A blast in the Syrian coastal city of Latakia killed at least 10 people on Saturday, state media reported, adding that it was triggered by a scrap dealer mishandling unexploded ordnance.
SANA news agency earlier reported that “the death toll from the explosion at a hardware store” in Latakia’s southern neighbourhood of Al-Rimal had been eight.
The news agency said three children and a woman were among the victims of the blast at the store inside a four-storey building.
“Fourteen civilians were also injured, including four children,” SANA said.
It said the detonation occurred when the scrap dealer mishandled an unexploded munition in an attempt to recover the metal.
SANA said late Saturday search and rescue operations were ongoing “to extract those trapped under the rubble of the destroyed residential building”.
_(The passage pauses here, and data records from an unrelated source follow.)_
/-! ## Requests (12 R292, R298) -/

theorem inv_execPrectlGo {s : State} (hs : s.Inv) : Canonical (execPrectlGo s) := by
  unfold execPrectlGo
  split
  · split
    · exact hs
    · extract_lets cl s1
      have hs1 : s1.Inv := hs.updPart ..
      split
      · exact hs.updPart ..
      · split
        · exact hs.updPart ..
        · exact (((hs1.updLaunch ..).forEach fun _ _ ht => (ht.freezeCommands ..).updCore ..).post ..).postOnce ..
  · exact hs

theorem inv_execPreemptLimitExpiry {s : State} (hs : s.Inv) : Canonical (execPreemptLimitExpiry s) := by
  unfold execPreemptLimitExpiry
  split
  · split
    · exact hs
    · split
      · split
        exacts [hs.postOnce .., (hs.endTasks ..).postOnce ..]
      · exact hs
  · exact hs

/-! ## QSAVE (18 R478, R479) -/

theorem inv_qsaveOp {s : State} (hs : s.Inv) (o : OpQsave) (w : Sync) : Canonical (qsaveOp s o w) := by
  unfold qsaveOp
  refine inv_qSlot hs fun t k n x ht => ?_
  extract_lets
  split
  · exact ht
  · split
    · exact ht
    · split
      exacts [ht, ht.qIssue _ _ _ _ _ _ fun _ ht1 => State.inv_ite ht1 (ht1.freezeCommands ..)]

theorem State.Inv.writeRecords (c n id a : Nat) (psn : Bool) : ∀ (i : Nat) (l : List Nat) {s : State}, s.Inv → (s.writeRecords c n id a psn i l).1.Inv
  | _, [], s, hs => by
    unfold State.writeRecords
    exact hs
  | i, r :: rs, s, hs => by
    unfold State.writeRecords
    split
    · next heq => exact (((hs.writeVia ..).of_fst heq).updCore ..).writeRecords ..
    · next heq => exact (hs.writeVia ..).of_fst heq
    · next heq => exact (hs.writeVia ..).of_fst heq
    · next heq => exact (hs.writeVia ..).of_fst heq

theorem inv_execQsaveCompletion {s : State} (hs : s.Inv) : Canonical (execQsaveCompletion s) := by
  unfold execQsaveCompletion
  split
  · extract_lets s1
    have hs1 : s1.Inv := hs.mxSettle ..
    split
    · exact hs1
    · split
      · split
        · exact hs1
        · split
          · exact hs1.postOnce ..
          · split
            · next heq => exact (((hs1.writeRecords ..).of_fst heq).updCore ..).qDone ..
            · next heq => exact ((hs1.writeRecords ..).of_fst heq).postOnce ..
            · next heq => exact ((hs1.writeRecords ..).of_fst heq).qFault ..
            · next heq => exact (hs1.writeRecords ..).of_fst heq
      · exact hs1
      · exact hs1
      · exact hs1
      · exact hs1
      · exact hs1
      · exact hs1
      · exact hs1
      · exact hs1
  · exact hs

/-! ## QREST (12 R297, 18 R478, R479) -/

theorem inv_qrestOp {s : State} (hs : s.Inv) (o : OpQsave) (w : Sync) : Canonical (qrestOp s o w) := by
  unfold qrestOp
  refine inv_qSlot hs fun t k n x ht => ?_
  extract_lets
  split
  · exact ht
  · split
    · exact ht
    · split
      exacts [ht, (ht.syncWait ..).bind fun _ _ ht1 _ => ⟨(ht1.updCtx ..).post .., (ht1.updCtx ..).post ..⟩]

theorem inv_restored (w : Sync) (i : Instr) {f : State → Host.Outcome State Fault Refusal} (hf : restored w i = some f) {s : State} (hs : s.Inv) :
    Canonical (f s) := by
  unfold restored at hf
  split at hf
  all_goals cases hf
  exacts [inv_mfmtOp hs .., inv_mdrainOp hs .., inv_mmaOp hs .., inv_mmaOp hs .., inv_mbldOp hs .., inv_mtileOp hs .., inv_mtileOp hs ..,
    inv_mtrnOp hs .., inv_mbflyOp hs .., inv_mtwidOp hs .., inv_qsetOp hs .., inv_qstrmOp hs .., inv_qstrmOp hs .., inv_qstrmOp hs ..,
      inv_qstrmOp hs .., inv_qcopyOp hs .., inv_qccopyOp hs .., inv_qrcopyOp hs .., inv_gcfgOp hs .., inv_grunOp hs .., inv_stashOp hs ..,
        inv_stashOp hs .., inv_stashOp hs .., inv_stashOp hs .., inv_qsaveOp hs .., inv_channelOp hs .., inv_channelOp hs .., inv_chstartOp hs ..,
          inv_channelOp hs .., inv_semaddOp hs .., inv_drainOp hs .., inv_stepOp hs ..]

theorem State.Inv.enter {s : State} (hs : s.Inv) (c n : Nat) (ops : List Nat) (slot : Word32) (next : Nat) (sent : Bool)
    {f : State → Host.Outcome State Fault Refusal} (hf : ∀ t, t.Inv → Canonical (f t)) : (s.enter c n ops slot next sent f).Inv := by
  unfold State.enter
  split
  · extract_lets id regs src s1
    have hs1 : s1.Inv := (hs.sameMem (by rfl)).updCtx ..
    split
    · next heq =>
      have ht1 := (hf _ hs1).of_eq heq
      split
      exacts [((ht1.updCore ..).sameMem (by rfl)).updCtx .., trivial, trivial, trivial, trivial, trivial, trivial, trivial]
    · exact trivial
    · exact trivial
  · exact trivial

theorem State.Inv.enterCommand {s : State} (hs : s.Inv) (c n queue : Nat) (slot : Word32) (w : Sync) (ops : List Nat) (next : Nat) (sent : Bool) :
    (s.enterCommand c n queue slot w ops next sent).Inv := by
  unfold State.enterCommand
  extract_lets
  split
  · trivial
  · split
    · trivial
    · split
      · trivial
      · next hf => exact State.Inv.enter hs _ _ _ _ _ _ fun _ ht => inv_restored w _ hf ht

theorem State.Inv.restoreRecord {s : State} (hs : s.Inv) (c n : Nat) (f : Nat → Nat → Nat) : (s.restoreRecord c n f).Inv := by
  unfold State.restoreRecord
  extract_lets kind slot w q run o o1
  split
  · exact trivial
  · clear_value kind
    split
    · exact hs.enterCommand ..
    · split
      · exact trivial
      · split
        · next heq =>
          have ht1 := (hs.enter _ _ _ _ _ _ fun _ ht => inv_qsetOp ht ..).of_eq heq
          split
          · exact ht1
          · split
            exacts [ht1, ht1.enterCommand ..]
        · exact hs.enter _ _ _ _ _ _ fun _ ht => inv_qsetOp ht ..
    · split
      · exact trivial
      · split
        · next heq => exact ((hs.enter _ _ _ _ _ _ fun _ ht => inv_gcfgOp ht ..).of_eq heq).updCore ..
        · exact hs.enter _ _ _ _ _ _ fun _ ht => inv_gcfgOp ht ..
    · split
      · exact trivial
      · split
        exacts [trivial, hs.armGate ..]
    · exact trivial

theorem State.Inv.qrestStop {s : State} (hs : s.Inv) (c n cause addr : Nat) : (s.qrestStop c n cause addr).Inv :=
  ((hs.updCtx ..).retryRetire ..).reportFault ..

theorem inv_execQrestCompletion {s : State} (hs : s.Inv) : Canonical (execQrestCompletion s) := by
  unfold execQrestCompletion
  split
  · split
    · extract_lets a put
      have hput : ∀ (s : State) (pos : Nat) (late : List (Nat × Word32 × Sync × Nat)),
        s.Inv → (put s pos late).Inv := fun _ _ _ ht => (ht.updCtx ..).postOnce ..
      split
      · next heq => exact ((State.inv_ite_fst hs (hs.readWords ..)).of_fst heq).postOnce ..
      · next heq => exact ((State.inv_ite_fst hs (hs.readWords ..)).of_fst heq).qrestStop ..
      · next heq => exact ((State.inv_ite_fst hs (hs.readWords ..)).of_fst heq).qrestStop ..
      · next heq =>
        have ht1 := (State.inv_ite_fst hs (hs.readWords ..)).of_fst heq
        extract_lets
        split
        · exact ht1.qrestStop ..
        · split
          · split
            · exact ht1
            · split
              · next heq1 => exact hput _ _ _ ((ht1.enterCommand ..).of_eq heq1)
              · exact ht1.postOnce ..
              · exact ht1.postOnce ..
              · exact ht1.qrestStop ..
          · split
            · exact ((ht1.updCtx ..).post1 ..).retryRetire ..
            · split
              · next heq1 => exact hput _ _ _ ((ht1.restoreRecord ..).of_eq heq1)
              · next heq1 => exact hput _ _ _ ((ht1.restoreRecord ..).of_eq heq1)
              · exact ht1.postOnce ..
              · exact ht1.qrestStop ..
    · exact hs
  · exact hs

/-! ## Silent-error defence -/

theorem inv_execShadowLatchReplay {s : State} (hs : s.Inv) : Canonical (execShadowLatchReplay s) := by
  unfold execShadowLatchReplay
  split
  exacts [((hs.updCore ..).freeze ..).updRouter .., hs]

theorem State.Inv.nextSparing {s : State} (hs : s.Inv) : (s.nextSparing).Inv := by
  unfold State.nextSparing
  split
  exacts [hs, (hs.sameMem (by rfl)).startSparing ..]

theorem inv_execRowSparing {s : State} (hs : s.Inv) : Canonical (execRowSparing s) := by
  unfold execRowSparing
  split
  · exact hs.countCorrected ..
  · exact hs
  · exact hs
  · split
    · exact hs
    · extract_lets b put src m s1 src1 m1
      have hs1 : s1.Inv := (hs.sameMem (by rfl)).startSparing ..
      split
      · split
        exacts [hs1.nextSparing, hs1]
      · split
        exacts [(hs.sameMem (by rfl)).nextSparing, hs]
  · exact hs

/-! ## The agenda when the clock changes -/

theorem State.Inv.rerate {s : State} (hs : s.Inv) (pause : Nat) (f : Module → Module) : (s.rerate pause f).Inv := hs

/-! ## Operating points (14 R319 to R322) -/

theorem inv_execOpreqGo {s : State} (hs : s.Inv) : Canonical (execOpreqGo s) := by
  unfold execOpreqGo
  split
  · extract_lets t src s1 src1 s2
    have hs1 : s1.Inv := by
      unfold s1
      split
      exacts [hs, hs]
    have hs2 : s2.Inv := hs1
    refine State.inv_ite hs1 (State.inv_ite (hs1.post ..) ?_)
    split
    exacts [hs2, hs1]
  · exact hs

theorem inv_execOperatingPointStepEnd {s : State} (hs : s.Inv) : Canonical (execOperatingPointStepEnd s) := by
  unfold execOperatingPointStepEnd
  split
  exacts [State.inv_ite ((State.inv_ite (hs.sameMem (by rfl)) (hs.rerate ..)).forEach fun _ _ ht => ht.postOnce ..) hs, hs]

/-! ## Temperature (14 R324) -/

theorem inv_execThermalThrottle {s : State} (hs : s.Inv) : Canonical (execThermalThrottle s) := by
  unfold execThermalThrottle
  split
  exacts [hs.rerate .., hs]

theorem inv_execThermalRecovery {s : State} (hs : s.Inv) : Canonical (execThermalRecovery s) := by
  unfold execThermalRecovery
  split
  exacts [hs.rerate .., hs]

/-! ## Reset and bring-up (14 R326) -/

theorem State.inv_bringUp (s : State) (f : Fuses) : (s.bringUp f).Inv := by
  unfold State.bringUp
  extract_lets s1 s2 src
  have hs1 : s1.Inv := State.inv_resetWith ..
  have hs2 : s2.Inv := hs1
  split
  exacts [hs2, hs2]

theorem inv_execThermalReset {s : State} (hs : s.Inv) : Canonical (execThermalReset s) := by
  unfold execThermalReset
  split
  exacts [State.inv_bringUp .., hs]

theorem inv_execModuleReset {s : State} (hs : s.Inv) : Canonical (execModuleReset s) := by
  unfold execModuleReset
  split
  exacts [State.inv_bringUp .., hs]

end Sys2Proof.Machine
end

section
/-! SUPPORT. The canonical form of memory through predicates, management and the F slot (13, 18, 19). -/

namespace Sys2Proof.Machine

/-! ## Predicate instructions -/

theorem inv_predResult {s : State} (hs : s.Inv) (sl : PSlot) (g : Guard) (d : Reg5) (lat : Nat) (v : PV) : Canonical (predResult s sl g d lat v) := by
  unfold predResult
  split
  exacts [inv_pResult hs .., inv_pResult hs .., inv_pvResult hs ..]

/-! ## The partition map (13 R308, R309) -/

theorem State.Inv.rebuildPart {s : State} (hs : s.Inv) (p : Nat) (e : MapEntry) : (s.rebuildPart p e).Inv :=
  State.inv_ite ((hs.sameMem (by rfl)).post ..) (hs.sameMem (by rfl))

theorem State.Inv.gateCluster {s : State} (hs : s.Inv) (cl : Nat) : (s.gateCluster cl).Inv := by
  unfold State.gateCluster
  split
  · exact hs
  · split
    exacts [hs, (hs.updCluster ..).forEach fun _ _ ht => (ht.sameMem (by rfl))]

theorem State.Inv.flushSlices {s : State} (hs : s.Inv) (old m : PartMap) : (s.flushSlices old m).Inv :=
  hs.forEach fun _ _ ht => State.inv_ite (State.inv_leaveLines ht ..) ht

theorem State.Inv.reconfigure {s : State} (hs : s.Inv) (m : PartMap) (changed : List Nat) : (s.reconfigure m changed).Inv := by
  unfold State.reconfigure
  extract_lets old holds s1 s2 s3 s4 s5 s6 src
  have hs1 : s1.Inv := hs.flushSlices ..
  have hs2 : s2.Inv := hs1.forEach fun _ _ ht => ht.forEach fun _ _ ht1 => State.inv_eraseDomain ht1 ..
  have hs3 : s3.Inv := hs2.forEach fun _ _ ht => ht.gateCluster ..
  have hs4 : s4.Inv := hs3.forEach fun _ _ ht => ht.rebuildPart ..
  have hs5 : s5.Inv := by
    unfold s5
    refine hs4.forEach fun _ _ ht => State.inv_ite ht ?_
    split
    exacts [State.inv_fillRegion ht .., State.inv_fillRegion (ht.sameMem (by rfl)) ..]
  have hs6 : s6.Inv := hs5.forEach fun _ _ ht => ht.forEach fun _ _ ht1 => ht1.updPort ..
  exact hs6

theorem inv_execReconfigurationRequest {s : State} (hs : s.Inv) : Canonical (execReconfigurationRequest s) := by
  unfold execReconfigurationRequest
  split
  exacts [State.inv_ite (hs.emit ..) ((hs.reconfigure ..).emit ..), hs]

/-! ## SPDM (13 R313, R314) -/

theorem State.Inv.spdm {s : State} (hs : s.Inv) (code : Nat) (part link : Option Nat) (about : List Nat) : (s.spdm code part link about).Inv := by
  unfold State.spdm
  split
  · exact hs
  · split
    · split
      exacts [hs, hs]
    · split
      exacts [hs, hs]

theorem inv_execGetDigests {s : State} (hs : s.Inv) : Canonical (execGetDigests s) := by
  unfold execGetDigests
  split
  exacts [hs.spdm .., hs]

theorem inv_execGetCertificate {s : State} (hs : s.Inv) : Canonical (execGetCertificate s) := by
  unfold execGetCertificate
  split
  exacts [hs.spdm .., hs]

theorem inv_execChallenge {s : State} (hs : s.Inv) : Canonical (execChallenge s) := by
  unfold execChallenge
  split
  exacts [(hs.sameMem (by rfl)).spdm .., hs]

theorem inv_execGetMeasurements {s : State} (hs : s.Inv) : Canonical (execGetMeasurements s) := by
  unfold execGetMeasurements
  split
  · split
    · exact hs.spdm ..
    · split
      exacts [hs, hs]
  · exact hs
Britain-based war monitor the Syrian Observatory for Human Rights also called the explosion an “accident” resulting from a resident’s attempt to dismantle unexploded ordnance.
One Latakia resident, Ward Jammoul, 32, told AFP she heard a “loud blast”, adding that she “headed to the site and found a completely destroyed building”.
She said civil defence personnel and ambulances were at the scene, along with “a large number of people who had gathered to look for those trapped under the rubble”.
An image carried by the news agency showed a large plume of smoke over a populated neighbourhood.
A report by non-governmental organisation Humanity and Inclusion had warned last month of the dangers posed by unexploded munitions left over from Syria’s civil war that erupted in 2011.
It said experts estimated that between 100,000 and 300,000 of the roughly one million munitions used during the war had never detonated.